No relationship was found in this study between the number of specimens and the number of reads. Indeed, for phylogenetically diverse assemblages such as macrobenthic communities, comprising organisms varying widely in size, biomass and anatomically (thus varying also in the amount of DNA template available in a bulk extraction), the possibility of quantitative inferences from the number of reads data was not anticipated. For example, the polychaete species Hediste diversicolor, represented by 1 specimen in the AMC1 and 14 specimens in the AMC3, produced 8 and 23194 reads respectively, using the primer pair B. However, the polychaete species Notomastus profondus, represented by 1 specimen in the AMC1 and 3 specimens in the AMC3, produced 4601 and 3161 reads respectively, using the primer pair D. Also, in the AMC2 where all species were represented by 1 specimen, 6131 and 21576 reads of the similar-sized decapod specimens of Pilumnus hirtellus and Upogebia deltaura were respectively obtained, among various other examples of deep mismatches between the number of reads and organisms abundance and size patent in our results. Empirical relationships between specimen numbers, body size or biomass and the number of reads have been found occasionally, usually in studies targeting a closely related and more or less homogeneous group (e.g. chironomids38,39). In comprehensive tests performed by Elbrecht and Leese40 such relationships were still elusive, probably because the primer efficiency is highly species-specific, preventing straightforward inference of species abundance in the assembled communities. This could be possbily circumvented by using recent techniques, such as gene enrichment, where no initial PCR step is necessary35.

Marine macrobenthic communities are complex, highly diverse communities, where morphology-based species identifications can be rather challenging.
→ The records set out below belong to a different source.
/-- The plan names the cells of the image and no others (rule R136). -/
theorem mem_planCells : i ∈ planCells l c (recordPlan l) ↔ i < l.w.toNat * l.h.toNat * c := by
  rw [planCells, List.mem_flatMap]
  constructor
  · rintro ⟨q, hq, hi⟩
    obtain ⟨hp, -, hpy⟩ := mem_recordPlan.mp hq
    obtain ⟨hx, hy⟩ := passList_offsets (hm ▸ hp)
    exact lt_of_mem_recordCells hc hw hx hy hpy hi
  · intro hi
    rw [lt_imageCells_iff hc hw] at hi
    obtain ⟨p, hp, hcol, hrow⟩ := exists_pass_hasPixel m (i / c % l.w.toNat) (i / c / l.w.toNat)
    obtain ⟨hx, hy⟩ := passList_offsets hp
    have hsplit : p.yo + i / c / l.w.toNat / p.ys * p.ys = i / c / l.w.toNat := by
      rw [← hrow]
      exact Nat.mod_add_div' _ _
    have hcell : i ∈ recordCells l.w.toNat c (p, i / c / l.w.toNat / p.ys) :=
      (mem_recordCells_iff_pixel hc hw hx).mpr ⟨hsplit.symm, hcol⟩
    obtain ⟨px, hpx, -⟩ := (mem_recordCells hc).mp hcell
    have hheight : i / c / l.w.toNat / p.ys < passHeight l.h.toNat p :=
      (lt_passHeight_iff hy l.h.toNat _).mpr (hsplit.symm ▸ hi)
    exact ⟨_, mem_recordPlan.mpr ⟨hm ▸ hp, (Nat.zero_lt_of_lt hpx).ne', hheight⟩, hcell⟩

/-- The plan names each cell of the image once and no other cell (rules R48, R136). -/
theorem count_planCells (i : Nat) :
    (planCells l c (recordPlan l)).count i = if i < l.w.toNat * l.h.toNat * c then 1 else 0 := by
  rw [(planCells_nodup hm hc hw).count]
  simp only [mem_planCells hm hc hw]

end Image

end Sys2Proof.Machine
end

section
/-! The scatter of a row (rules R43, R44, R105, R135): what the placing of a record leaves in DST, on its port and in the
cursors; and obligation O37. -/

namespace Sys2Proof.Machine

open Sys2Proof.Safety

/-! ## The configuration of a DECODE in progress -/

theorem chan_pos_of_configCheck {p : Params} {l : Latch} {c : Nat} (h : configCheck p l = .ok c) : 0 < c := by
  obtain ⟨color, -, rfl, -⟩ := configCheck_ok h
  exact channels_pos color

theorem width_pos_of_configCheck {p : Params} {l : Latch} {c : Nat} (h : configCheck p l = .ok c) :
    0 < l.w.toNat := by
  obtain ⟨-, -, -, -, -, hw, -⟩ := configCheck_ok h
  simpa [BitVec.toNat_eq, Nat.pos_iff_ne_zero] using hw

theorem latchPasses_of_configCheck {p : Params} {l : Latch} {c : Nat} (h : configCheck p l = .ok c) :
    ∃ m, latchPasses l = passList m := by
  obtain ⟨m, hm⟩ := decodeInterlace_of_configCheck h
  exact ⟨m, by simp only [latchPasses, hm]⟩

/-- The pass in hand has its offsets below its strides (rule R131). -/
theorem geo_offsets {s : State} (hconf : Configured s) (hpass : PassSound s) :
    s.pipe.geo.xo < s.pipe.geo.xs ∧ s.pipe.geo.yo < s.pipe.geo.ys := by
  obtain ⟨m, hm⟩ := decodeInterlace_of_configCheck hconf
  exact passList_offsets (latchedPasses_of hm ▸ hpass.known)

/-! ## The placing of a record -/

theorem placeRecord_dst (s : State) : (placeRecord s).dst = (scatterRow s).dst := (nextRow_sameSpaces _).dst

theorem placeRecord_dstLog (s : State) : (placeRecord s).dstLog = (rowWrites s).reverse ++ s.dstLog :=
  (nextRow_sameSpaces _).dstLog.trans (dstPutAll_dstLog s (rowWrites s))

theorem nextPass_spos (l : List Pass) (s : State) : (nextPass l s).regs.spos = s.regs.spos := by
  rcases nextPass_cases l s with ⟨_, p, rest, _, _, _, he⟩ | ⟨_, he⟩ <;> rw [he] <;> rfl
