-- ==== Sys2Proof/Machine/Fabric.lean ====
section
/-! DEFINITION. Tokens and nodes: where an instance's nodes stand, sending a token along an arc, arrival and matching, teardown, faults of
nodes (R114 to R136, R224, R235, R282, R443). -/

namespace Sys2Proof.Machine

/-! ### Records and images -/

/-- The instruction of a node record with its rule and fields. -/
def nodeRecOf (x : Rec96) : Option (Instr × Rules.NodeRule × NodeRec) :=
  match Decode.record x with
  | .ok i =>
    match Rules.nodeRule i with
    | some (c, n) => some (i, c, n)
    | none => none
  | .error _ => none

/-- The declaration records of an image that read as such. -/
def Image.declList (m : Image) : List Decode.Decl :=
  m.decls.filterMap fun x => match Decode.decl x with
    | .ok d => some d
    | .error _ => none

/-- The TMR group that holds a node, as (first, last) (R235). -/
def Image.tmrOf (m : Image) (n : Nat) : Option (Nat × Nat) :=
  m.declList.findSome? fun d => match d with
    | .tmr a b => if a ≤ n ∧ n ≤ b then some (a, b) else none
    | _ => none

/-- The policy a block declares for a node (R134, R282). -/
def Image.policyOf (m : Image) (n : Nat) : BitVec 8 :=
  (m.declList.findSome? fun d => match d with
    | .policy p a b => if a ≤ n ∧ n ≤ b then some p else none
    | _ => none).getD 0

/-- Firing latency by opcode (Table 5.7); nodes marked "not fixed" leave one cycle after they fire at the earliest. -/
def latency (op : Nat) (n : NodeRec) : Nat :=
  if op = 2 ∨ op = 3 ∨ op = 4 then 3
  else if op = 0x83 ∨ op = 0x84 then 4
  else if op = 0x8C then (if n.mod.getLsbD 0 then 1 else field n.lit 8 0)
  else if op / 64 = 3 then 4
  else if op = 0x100 then 12
  else if op = 0x145 then 10
  else if op / 64 = 4 ∨ op / 64 = 5 then 2
  else if op = 0x181 ∨ op = 0x182 ∨ op = 0x183 then 8
  else 1

/-! ### Where the nodes of an instance stand -/

/-- The tiles of a unit's mask, in region order (R299). -/
def maskTiles (r : Region) (b : Bif) : List Nat := ((List.range r.size).filter fun t => b.mask.getLsbD t).map r.tileKey

/-- Tiles of one copy of a unit, in the order of the unit's own. -/
def copyTiles (r : Region) (b : Bif) (bslot id : Nat) : List Nat :=
  match r.replicas.find? fun x => decide (x.bslot = bslot ∧ x.id = id) with
  | some x => x.places.map r.placeKey
  | none => maskTiles r b

/-- Tiles of the copy of a unit that a tile belongs to. -/
def instTiles (r : Region) (b : Bif) (tile : Nat) : List Nat :=
  match r.replicas.find? fun x => x.places.any fun p => decide (r.placeKey p = tile) with
  | some x => x.places.map r.placeKey
  | none => maskTiles r b

/-- The copies of a unit, by number. -/
def Region.copies (r : Region) (bslot : Nat) : List Nat := 0 :: (r.replicas.filter fun x => decide (x.bslot = bslot)).map fun x => x.id

/-- Tiles of a unit and of all its copies. -/
def unitTiles (r : Region) (b : Bif) (bslot : Nat) : List Nat := (r.copies bslot).flatMap (copyTiles r b bslot)

/-- Position of a number in a list. -/
def posOf : List Nat → Nat → Option Nat
  | [], _ => none
  | a :: t, x => if a = x then some 0 else (posOf t x).map (· + 1)

/-- The tile of copy `c` of the instance whose own tile is `home`: three distinct tiles where the mask has them (R235). -/
def copyTile (ts : List Nat) (home c : Nat) : Nat :=
  if ts.length < 3 then home
  else match posOf ts home with
    | some p => ts.getD ((p + c) % ts.length) home
    | none => home

/-- The own tile of the instance whose copy `c` stands on a tile. -/
def homeTile (ts : List Nat) (tile c : Nat) : Nat :=
  if ts.length < 3 then tile
  else match posOf ts tile with
    | some p => ts.getD ((p + ts.length - c % ts.length) % ts.length) tile
    | none => tile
In our study many specimens could not be identified to the species level due to uncertain species identity, mostly when they were immature stages, belonged to difficult taxa or were missing diagnostic body parts as a result of sieving, handling and ethanol. Such difficulties are common, even when a group of experts is available, as reported in numerous studies41. We have found many fragments of organisms, especially annelids, as a result of sieving and handling process and therefore many species could not have been identified using morphology, although they were present in the samples. A comprehensive search of over 138 published reports and inventories of benthic communities has found that approximately one third of the specimens were not identified to species level when using morphological methods, although this proportion of missed species identifications varies greatly between different taxonomic groups42. The morphology-based macrobenthic community profile that we obtained for the four sites in the Sado estuary, provided similar results to previous morphology-based surveys in nearby and similar ecosystems, both regarding the species richness and species-specific composition (e.g. Tagus estuary43).

In our study, metabarcoding approaches for identifying species composition in communities indicated that the species richness would be underestimated if we used only morphological methods. Similar findings have been reported in a study made on seagrass associated benthic communities22, where HTS-based species inventories were considerably richer compared to morphology-based ones. The advantage of using DNA barcodes for metabarcoding approaches is that the reference libraries are being established and improved for all major groups of eukaryotic organisms. Thereby, it is possible to verify the species attribution of the samples. Contrary to the morphological approach, HTS enabled the recovery of sequences from damaged specimens, immature stages, difficult taxonomic groups, fragments of organisms and even from endoparasites, namely the copepod Mytilicola orientalis Mori, 1935 and the decapod Pinnotheres pisum (Linnaeus, 1767). M. orientalis, native to East Asia, occurs in the intestinal tracts of bivalve species and has been recorded as an alien species in European waters44,45. Metabarcoding could be used as a tool for early detection of invasive species46. P. pisum, living in the mantle cavity of bivalves, is also a parasite47. In addition, six species of algae were recovered: Pyropia haitanensis (T.J.Chang & B.F.Zheng) N.Kikuchi & M.Miyata, 2011, Ceramium secundatum Lyngbye, 1819, Durvillaea sp., Leathesia marina (Lyngbye) Decaisne, 1842, Petalonia fascia (O.F.Müller) Kuntze, 1898 and Scytosiphon lomentaria (Lyngbye) Link, 1833 (see Supplementary Table S2). Although the algae were not a targeted taxonomic group, this illustrates that studies with different scopes are possible, even when using the primer pairs applied in this work.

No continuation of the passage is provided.